# Squirrel Hunting



## Fishindude (May 19, 2015)

Always enjoy a little August squirrel hunting with .22 rifle to kick off the annual hunting seasons. Shot two a couple days ago and another this morning, deboned them all and going to make a squirrel shepherds pie.


----------



## rbelfield (Mar 30, 2015)

Fishindude said:


> Always enjoy a little August squirrel hunting with .22 rifle to kick off the annual hunting seasons. Shot two a couple days ago and another this morning, deboned them all and going to make a squirrel shepherds pie.

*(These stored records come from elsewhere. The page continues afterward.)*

-- ==== Sys2Proof/Machine/Pending.lean ====
section
/-!
DEFINITION. Array flags that wait for their event (05 R162), and the tile status word (05 R161).
-/

namespace Sys2Proof.Machine

open Sys2Proof

/-- The flags that wait for a bank and status generation. -/
def pendFor (l : List PendFlags) (b e : Nat) : PendFlags :=
  match l.find? (fun p => p.bank == b && p.epoch == e) with
  | some p => p
  | none => ⟨b, e, {}, []⟩

/-- The flags that wait, with those of one bank and generation replaced. -/
def setPend (l : List PendFlags) (p : PendFlags) : List PendFlags :=
  l.filter (fun q => !(q.bank == p.bank && q.epoch == p.epoch)) ++ [p]

/-- The status bits of a set of flags (05 R161). -/
def statusBits (f : Flags) : Nat := b2n f.inv + 2 * b2n f.ovf + 4 * b2n f.flushed + 8 * b2n f.nanIn

/-- Bitwise OR into the low flag bits of a status word. -/
def orBits (st v : Nat) : Nat := st ||| v

/-- The tile status word of a bank (05 R161): its own bits with the arithmetic flags of its verified passes. -/
def bankStatus (x : MxSt) (b : Nat) : Nat :=
  orBits (x.status.getD b 0) (statusBits (pendFor x.flags b (x.epoch.getD b 0)).sum.flags)

/-- The flags of one bank and generation take effect: CO_FMT_FLAGS, CO_OVF_CNT and the exception log (05 R162, R167). -/
def flushFlags (s : State) (c : CoreId) (b e trow tcol : Nat) : State :=
  let x := core s c
  let p := pendFor x.mx.flags b e
  let s := setCore s c { x with mx := { x.mx with flags := x.mx.flags.filter (fun q => !(q.bank == b && q.epoch == e)) } }
  logOccs (coreFlags s c p.sum) c trow tcol (p.occs.foldl occAdd p.sum.occs)

/-- Every status that was never emitted (05 R162: END_STEP). -/
def flushAllFlags (s : State) (c : CoreId) : State :=
  (core s c).mx.flags.foldl (fun t p => flushFlags t c p.bank p.epoch 0xFFFF 0xFFFF) s

end Sys2Proof.Machine
end

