/-! Retirement, 06 R203. -/

/-- Map entries written one after another, over what a missing key reads as. -/
def putAll (m : NMap Nat) (l : List (Nat × Nat)) : NMap Nat := l.foldl (fun t e => mapSetD 0 t e.1 e.2) m

/-- Held banks returned by a REL: they go back to the matrix engine with a fresh status (06 R199; 05 R162, R164). -/
def releaseBanks (x : CoreSt) (n : Nat) : CoreSt :=
  let back := x.ch.held.take n
  { x with ch := { x.ch with held := x.ch.held.drop n }, mx := back.foldl (fun m h => resetStatus m h.bank) x.mx }

/-- The blocks that wait for a core's packer, in the order of its jobs: the table slot of each, and whether it will be escaped. -/
def packBlocks (x : CoreSt) : List (Nat × Bool) :=
  x.packs.flatMap (fun j => List.replicate (ceilDiv j.buf.length 4096) (j.tslot, j.prot))

/-- The blocks in a core's packer input, which holds two (10 R307). -/
def packInput (x : CoreSt) : Nat := min 2 (packBlocks x).length

/-- The data of a VX with HANDOFF have entered the packer (10 R307): its CX_PACK has them, and what is not coded up to their end fits the two
blocks of input. Log 47 (DEDUCED). -/
def handedOver (x : CoreSt) (f : VxFlight) : Bool :=
  f.hand.isEmpty && (match x.packs.find? (fun j => !j.dma && j.entry.seq == f.handTo) with
    | none => true
    | some j => decide (f.handEnd ≤ j.fed - j.buf.length + 8192))

/-- VX_RETIRE (06 R203): the k-th VX in flight retires; its writes, reductions, flags and post are complete, REL returns banks. Log 47 (DEDUCED). -/
def execVxRetire (c : CoreId) (k : Nat) (s : State) : Host.Outcome State Fault Refusal :=
  .next (match running s c, (core s c).ch.vxs[k]? with
    | true, some f =>
      let x := core s c
      if f.handoff && !handedOver x f then s
      else
        let n := match f.rel with
          | 1 => 1
          | 2 => 2
          | _ => 0
        let banks := f.banks.foldl (fun (bs : List (NMap Nat)) w => setAt bs w.1 (putAll (bs.getD w.1 []) w.2)) x.mx.banks
        let x := { x with
          mx := { x.mx with banks := banks }
          ch := { x.ch with vr := putAll x.ch.vr f.vr, mask := putAll x.ch.mask f.mask, vxs := dropAt x.ch.vxs k } }
        let s := setCore s c (releaseBanks x n)
        let s := f.store.foldl (fun t w => stBytes t w.1 w.2) s
        let s := f.amax.foldl mergeAmax s
        let s := logOccs (coreFlags s c f.sum) c f.trow f.tcol f.sum.occs
        retired (bump s (F.CH_ELEMS_COUNT c) f.elems) c f.entry
    | _, _ => s)

/-! Configuration. -/

/-- CH_CFG writes one word of a configuration slot, in queue order (06 R178). -/
def execChCfg (c : CoreId) (s : State) : Host.Outcome State Fault Refusal :=
  .next (match readyHead s c 3 (fun w => opc w == 2) with
    | none => s
    | some e => retired (wr (takeHead s c 3 e) (F.CH_CFG_WORD c (bits e.word 64 4) (bits e.word 68 2)) (bits e.word 80 48)) c e)

/-- CH_CONST writes a constant register, in queue order (06 R178). -/
def execChConst (c : CoreId) (s : State) : Host.Outcome State Fault Refusal :=
  .next (match readyHead s c 3 (fun w => opc w == 3) with
    | none => s
    | some e => retired (wr (takeHead s c 3 e) (F.CH_CK_VALUE c (bits e.word 64 4)) (bits e.word 96 32)) c e)

end Sys2Proof.Machine
end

Yum!!! Squirrel is my favorite meat. I fry it like chicken and have boiled potatoes and milk gravy with it..


----------



## Danaus29 (Sep 12, 2005)

Season here doesn't start until September 1st. I should start setting food out now to bring them in. I got rid of a bunch in the spring because they were raiding the feeders so much. There's only a couple hanging around now since I rearranged the feeders.


----------



## Adirondackian (Sep 26, 2021)

Starts in September here. One of my favorite bow hunting game. Take them with blunt tips.


----------



## muleskinner2 (Oct 7, 2007)

I haven't eaten squirrel in a long time, but they do make for good target practice for my .44 mag or .45 super.


----------



## GREENCOUNTYPETE (Jul 25, 2006)

9/17 is opener here , no august small game


----------



## JRHill02 (Jun 20, 2020)

We don't make much fuss with squirrel fixin's. Cleaned and skinned, the DW just simmers them with appropriate spices (the DW is a pro with spices) for the use until the meat falls apart and the bones can be pick out with a fork in a minute. Then into a sauce or shell, etc. Easy and Mmmm good and our version of organic! We are doing low carb these days so noodles, my favorite, are out.

Its always squirrel season here. We don't take the western grays as they are protected and, besides, they are beautiful. There's plenty of others.


----------



## Micheal (Jan 28, 2009)

Adirondackian said:


> Starts in September here. One of my favorite bow hunting game. Take them with blunt tips.


Opening Sept 1 in NY for those who care....... Personally I use a 22, cause using a bow I couldn't hit the barn while standing on the roof....


----------



## Danaus29 (Sep 12, 2005)

Visions of popping a squirrel with a ball bearing fired from a slingshot are playing through my head. While it would be satisfying to get one like that, I don't want to have to run a magnet through the yard to pick up all the ball bearings I would have to use to get my aim perfected.


----------



## Adirondackian (Sep 26, 2021)

Micheal said:


> Opening Sept 1 in NY for those who care....... Personally I use a 22, cause using a bow I couldn't hit the barn while standing on the roof....


Bow is kind of my thing, but chances of me taking more than one or two for the season are still pretty low.


----------



## JRHill02 (Jun 20, 2020)

"Come here often?"


----------